Un pacchetto di 22 articoli suddivisi in due provvedimenti: un decreto legge con 7 norme e un disegno di legge con 15, formano il piano anti-liste d’attesa. Questa la sintesi delle misure approvate ieri. Nel decreto legge sono previste misure per ridurre le liste d’attesa, tra cui l’istituzione di un organismo di verifica e controllo sull’assistenza sanitaria, sotto la supervisione del Ministero della Salute. È stato introdotto l’obbligo di un CUP unico regionale o infraregionale, che includa tutte le prestazioni del pubblico e del privato convenzionato.
Il CUP unico regionale, il divieto di chiusura delle agende e una stretta più efficace sugli abusi dell’attività intra-moenia sono le principali misure del piano del governo contro le liste d’attesa, che ha generato divisioni e polemiche politiche.
Il decreto legge, illustrato ieri mattina dal ministro della Salute, Orazio Schillaci, potrebbe introdurre vincoli utili per il sistema sanitario pugliese.
L’ALPI, l’attività libero-professionale ospedaliera, rappresenta infatti una criticità nella sanità, soprattutto in Puglia. Spesso si dice che per prenotare una Tac serve un anno, mentre a pagamento bastano pochi giorni. Questo è dovuto (anche) all’abuso dell’intra-moenia, soprattutto nei policlinici universitari.
“Abbiamo verificato,” ha spiegato Schillaci ieri, “che in alcuni ospedali si fanno 9 ECG in regime istituzionale e 90 in intra-moenia.” Per questo motivo, il decreto prevede l’istituzione di un sistema di controllo centralizzato sulle prestazioni erogate da ogni singolo medico, chiarendo l’equivoco (probabilmente voluto) per cui oggi è proibito, sulla carta, effettuare più prestazioni a pagamento rispetto a quelle in regime istituzionale.
Allo stesso tempo, il disegno di legge approvato ieri prevede di destinare maggiori risorse alla contrattazione integrativa per riconoscere un trattamento differenziato: in sostanza, i medici che accettano di fare turni istituzionali aggiuntivi nelle specialità con arretrati potranno ottenere compensi ulteriori.
Sulle liste d’attesa, il piano di recupero prevede anche l’utilizzo di specialisti ambulatoriali, detti “sumaisti,” in aggiunta agli ospedalieri.
Il controllo del sistema sarà affidato all’Agenas, l’agenzia del Ministero della Salute, che dovrà implementare una piattaforma informatica per la verifica dei dati raccolti dalle singole Regioni. Queste ultime dovranno, a loro volta, implementare il CUP unico, come nel caso della Puglia, dove il sistema di prenotazione è diviso per provincia, pur essendo gestito dalla stessa piattaforma.
In questo contesto viene imposto il divieto di chiusura delle agende, utilizzato dagli ospedali per evitare il “consumo” degli slot troppo lontani nel tempo e, a volte, perché le agende vengono gestite dai reparti con criteri non sempre trasparenti. Tuttavia, sarà imposto l’obbligo di conferma delle prenotazioni 48 ore prima, per evitare il fenomeno della mancata presentazione.
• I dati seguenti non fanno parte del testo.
/-- Settles O6. The step is `execute` after fetch and decode, whose end is `State.retire`. -/
theorem stepRunsTheDecodedInstruction : Obligations.StepRunsTheDecodedInstruction := by
  intro s w d hfault hrun hc hw hd
  have htick : step s = execute d.instr (s.decoded d) := by
    rw [step_eq_tick hfault hrun hc, tick, fetchDecode_of_decode hw hd]
  rw [htick, execute, State.decoded]
  cases exec d.instr _ <;> rfl

/-- A fatal error of fetch or decode is the step's answer. -/
theorem step_of_fetchDecode_error {s t : State} (hfault : s.fault = none) (hrun : s.running = true)
    (hc : s.ceilingReached = false) (h : fetchDecode s = .error t) : step s = .next t := by
  rw [step_eq_tick hfault hrun hc, tick, h]

/-- Settles O7. The three cases of the stages fetch and decode other than success exclude each other by what the
fetches and the opcode map answer. -/
theorem fetchAndDecodeErrorsAreFatal : Obligations.FetchAndDecodeErrorsAreFatal := by
  intro s hfault hrun hc
  have hstep {t : State} : fetchDecode s = .error t → step s = .next t :=
    step_of_fetchDecode_error hfault hrun hc
  obtain ⟨hn, e⟩ | ⟨w, hw, hcases⟩ := fetchDecode_cases s
  · exact ⟨fun _ => hstep e, by simp [hn], by simp [hn]⟩
  · refine ⟨fun hout => ?_, fun w' hw' hf' => ?_, fun w' hw' hf' hn' => ?_⟩
    · rw [State.memRead_of_lt (z := .b8) hout] at hw
      cases hw
    all_goals
      obtain rfl : w = w' := Option.some.inj (hw.symm.trans hw')
      obtain ⟨hf, e⟩ | ⟨hf, hn, e⟩ | ⟨d, hd, -⟩ := hcases
    · exact hstep e
    · simp [hf] at hf'
    · simp [formatOf_of_decode hd] at hf'
    · simp [hf] at hf'
    · exact hstep e
    · obtain ⟨hformat, hnext⟩ := formatOf_of_decode hd
      exact absurd hn' (hnext (Option.some.inj (hformat.symm.trans hf')))

/-- Settles O8. -/
theorem stoppedCoreDoesNotStep : Obligations.StoppedCoreDoesNotStep := by
  constructor
  · intro s r hfault
    simp only [step, hfault]
  · intro s hfault hstop
    simp [step, hfault, hstop]

/-- A Running core at its ceiling raises RunawayProgram (70_reset_and_hazards.md R313). -/
theorem step_eq_runaway {s : State} (hfault : s.fault = none) (hrun : s.running = true)
    (hc : s.ceilingReached = true) : step s = .next s.runaway := by
  simp [step, hfault, hrun, hc]

/-- Settles O9. Below the ceiling the fault of the next state comes from fetch, decode or execution, none of which
raises RunawayProgram. -/
theorem runawayExactlyAtTheCeiling : Obligations.RunawayExactlyAtTheCeiling := by
  constructor
  · intro s c hfault hrun hcall hle
    exact step_eq_runaway hfault hrun (by simp [State.ceilingReached, hcall, hle])
  · intro s t hfault hbelow h r hr
    have hc := s.ceilingReached_eq_false_iff.mpr hbelow
    obtain ⟨-, ⟨-, rfl⟩ | ⟨hc', -⟩ | ⟨kind, op, a, hk, rfl⟩ | ⟨-, d, u, hf, rfl⟩⟩ := step_framed h
    · simp [hfault] at hr
    · simp [hc] at hc'
    · obtain rfl := Option.some.inj hr
      exact hk
    · have hnone : u.fault = none := hf.fault.trans hfault
      simp [hnone] at hr

/-- Settles O11. The four things a step can do: only an instruction within its frame touches Memory, where it stores
inside it, the registry, whose addresses it keeps, and the cycle count, which it raises below the ceiling. -/
theorem everyStepKeepsTheInvariant : Obligations.EveryStepKeepsTheInvariant := by
  intro s t hinv h
  obtain ⟨hfault, ⟨-, rfl⟩ | ⟨-, rfl⟩ | ⟨kind, op, a, -, rfl⟩ | ⟨hc, d, u, hf, rfl⟩⟩ := step_framed h
  · exact hinv
  · exact { hinv with faultedStopped := fun _ => rfl }
  · exact { hinv with faultedStopped := fun _ => rfl, noTransient := rfl }
  · have hnone : u.fault = none := hf.fault.trans hfault
    have hcfg : u.cfg = s.cfg := hf.cfg
    have haddr : u.io.map Prod.fst = s.io.map Prod.fst := hf.addresses
    have hmem : u.mem.wf = true ∧ u.mem.below s.cfg.memSize = true := by
      obtain e | ⟨a, bs, -, hin, e⟩ := hf.mem <;> rw [e]
      · exact ⟨hinv.memCanonical, hinv.memInside⟩
      · exact ⟨Memory.wf_writeBytes a bs hinv.memCanonical, Memory.below_writeBytes a bs hin hinv.memInside⟩
    obtain ⟨hwf, hbelow⟩ := hmem
    exact {
      memCanonical := hwf
      memInside := by rwa [State.retire_mem, State.retire_cfg, hcfg]
      faultedStopped := fun hne => absurd hnone hne
      oneDevicePerAddress := by rw [State.retire_io, haddr]; exact hinv.oneDevicePerAddress
      noTransient := rfl
      withinCeiling := fun c hcall => by
        rw [hf.retire_call hfault, Option.map_eq_some_iff] at hcall
        obtain ⟨c₀, hc₀, rfl⟩ := hcall
        exact s.ceilingReached_eq_false_iff.mp hc c₀ hc₀ }

/-- The state of reset is that of a launch. -/
theorem reset_eq_launch : State.reset = launch
    ⟨Config.defaults, [(defaultScreenAddress, .screen 0)], [], resetPc, resetRegs, ⟨false, false, false, false⟩⟩ :=
  rfl

/-- A launch with a canonical image inside Memory and one device per address meets the invariant (R315). -/
theorem launch_inv {l : Launch} (hwf : l.mem.wf = true) (hbelow : l.mem.below l.cfg.memSize = true)
    (hone : (l.io.map Prod.fst).Nodup) : (launch l).Inv where
  memCanonical := hwf
  memInside := hbelow
  faultedStopped h := absurd rfl h
  oneDevicePerAddress := hone
  noTransient := rfl
  withinCeiling := nofun

/-- Settles O12. -/
theorem launchAndResetMeetTheInvariant : Obligations.LaunchAndResetMeetTheInvariant := by
  refine ⟨fun l => ⟨⟨rfl, rfl⟩, rfl, rfl, rfl, rfl, rfl, rfl, launch_inv⟩, ?_⟩
  rw [reset_eq_launch]
  exact launch_inv rfl rfl (List.nodup_singleton _)

/-- Settles O13. -/
theorem parametersAndRegistryNeverChange : Obligations.ParametersAndRegistryNeverChange := by
  intro s t h
  obtain ⟨-, ⟨-, rfl⟩ | ⟨-, rfl⟩ | ⟨kind, op, a, -, rfl⟩ | ⟨-, d, u, hf, rfl⟩⟩ := step_framed h
  · exact ⟨rfl, rfl⟩
  · exact ⟨rfl, rfl⟩
  · exact ⟨rfl, rfl⟩
  · exact ⟨hf.cfg, hf.addresses⟩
Le Regioni hanno sollevato qualche polemica sul piano di Schillaci. Raffaele Donini, coordinatore della commissione Salute in conferenza delle Regioni e assessore dell’Emilia-Romagna, ha detto che non c’è stata alcuna concertazione: “Ci riuniremo nei prossimi giorni e faremo pervenire le nostre proposte di modifica del decreto concordate in modo unanime.” La Puglia va controcorrente.
“La mia impressione è positiva,” afferma Vito Montanaro, direttore del dipartimento salute, “perché si fa chiarezza. Il decreto ci aiuta, perché ci dà un supporto rilevante. Il divieto di agende chiuse e il CUP unico ricordano che ci sono vincoli già esistenti da osservare, e ne vengono introdotti di nuovi che vanno a nostro beneficio, come l’aumento del tetto per la spesa del personale.”
La Puglia è infatti una delle regioni più penalizzate dal criterio della spesa storica per il personale, basata sui dati del 2004. L’aumento del 10% consentirebbe, previa individuazione delle risorse, un significativo potenziamento delle assunzioni, non solo di medici, ma anche di infermieri, OSS e personale amministrativo delle ASL.
Allo stesso tempo, c’è la questione dei “gettonisti” (medici chiamati per singola prestazione, soprattutto al Nord) che danneggia la Puglia e il Mezzogiorno in generale, perché le cooperative del settore reclutano solitamente medici del Sud. Per contrastare questo fenomeno, sarà consentito reclutare personale con contratti di lavoro autonomo, una sorta di consulenti, strada già tentata durante l’emergenza pandemica.
Lo riporta La Gazzetta del Mezzogiorno.